→ Problem requirements
In the entries below, find the line with "gave one. -/" and the line with "for 20 ms. -/"; give again those lines and every line between them, exactly.

(Saved entries)

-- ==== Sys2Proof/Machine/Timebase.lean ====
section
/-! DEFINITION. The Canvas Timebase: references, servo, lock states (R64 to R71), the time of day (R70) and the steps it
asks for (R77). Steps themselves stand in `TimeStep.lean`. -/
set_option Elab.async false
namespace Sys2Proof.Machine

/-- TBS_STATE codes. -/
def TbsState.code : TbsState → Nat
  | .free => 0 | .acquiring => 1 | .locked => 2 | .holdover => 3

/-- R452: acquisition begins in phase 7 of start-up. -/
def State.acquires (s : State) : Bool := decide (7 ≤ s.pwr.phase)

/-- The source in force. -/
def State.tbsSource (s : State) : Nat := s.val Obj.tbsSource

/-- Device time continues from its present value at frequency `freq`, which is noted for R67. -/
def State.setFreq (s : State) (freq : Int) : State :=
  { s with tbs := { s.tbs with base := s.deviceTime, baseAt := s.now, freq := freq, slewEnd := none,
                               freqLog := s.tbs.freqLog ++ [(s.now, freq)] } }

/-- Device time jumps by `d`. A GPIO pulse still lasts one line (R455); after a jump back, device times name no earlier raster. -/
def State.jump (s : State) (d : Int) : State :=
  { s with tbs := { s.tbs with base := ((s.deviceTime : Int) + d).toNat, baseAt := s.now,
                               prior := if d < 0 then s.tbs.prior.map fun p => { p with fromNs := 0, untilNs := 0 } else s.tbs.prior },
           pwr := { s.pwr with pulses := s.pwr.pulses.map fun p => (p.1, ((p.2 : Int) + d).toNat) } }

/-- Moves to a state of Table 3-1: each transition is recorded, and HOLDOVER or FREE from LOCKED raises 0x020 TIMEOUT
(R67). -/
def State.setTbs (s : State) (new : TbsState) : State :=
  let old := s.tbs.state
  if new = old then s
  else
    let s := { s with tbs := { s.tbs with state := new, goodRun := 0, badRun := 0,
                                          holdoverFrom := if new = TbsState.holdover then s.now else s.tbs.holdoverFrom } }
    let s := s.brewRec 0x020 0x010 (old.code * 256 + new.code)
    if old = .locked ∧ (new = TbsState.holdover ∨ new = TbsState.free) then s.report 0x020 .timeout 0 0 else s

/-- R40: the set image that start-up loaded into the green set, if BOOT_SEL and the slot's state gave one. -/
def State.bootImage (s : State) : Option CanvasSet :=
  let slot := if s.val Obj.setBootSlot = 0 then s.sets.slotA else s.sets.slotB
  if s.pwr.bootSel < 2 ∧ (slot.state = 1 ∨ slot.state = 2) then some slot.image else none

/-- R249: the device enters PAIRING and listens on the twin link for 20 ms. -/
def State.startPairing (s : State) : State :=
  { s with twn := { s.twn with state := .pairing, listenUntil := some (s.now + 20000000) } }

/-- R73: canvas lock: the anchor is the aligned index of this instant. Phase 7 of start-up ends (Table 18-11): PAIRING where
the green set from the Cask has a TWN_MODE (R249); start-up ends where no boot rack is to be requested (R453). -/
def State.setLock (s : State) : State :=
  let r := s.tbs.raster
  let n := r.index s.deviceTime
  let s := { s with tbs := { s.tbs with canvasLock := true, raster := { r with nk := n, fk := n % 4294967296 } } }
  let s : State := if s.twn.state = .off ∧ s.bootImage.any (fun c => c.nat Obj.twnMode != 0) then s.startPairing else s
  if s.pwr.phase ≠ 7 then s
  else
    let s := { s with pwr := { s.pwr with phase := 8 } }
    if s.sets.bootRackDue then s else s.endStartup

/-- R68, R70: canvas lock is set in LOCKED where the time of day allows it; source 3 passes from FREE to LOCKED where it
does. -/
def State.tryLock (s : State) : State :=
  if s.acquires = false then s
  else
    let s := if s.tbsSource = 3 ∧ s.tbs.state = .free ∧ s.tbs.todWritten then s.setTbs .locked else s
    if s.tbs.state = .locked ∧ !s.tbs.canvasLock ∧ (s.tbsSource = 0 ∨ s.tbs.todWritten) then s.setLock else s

→ Result
/-- R40: the set image that start-up loaded into the green set, if BOOT_SEL and the slot's state gave one. -/
def State.bootImage (s : State) : Option CanvasSet :=
  let slot := if s.val Obj.setBootSlot = 0 then s.sets.slotA else s.sets.slotB
  if s.pwr.bootSel < 2 ∧ (slot.state = 1 ∨ slot.state = 2) then some slot.image else none

/-- R249: the device enters PAIRING and listens on the twin link for 20 ms. -/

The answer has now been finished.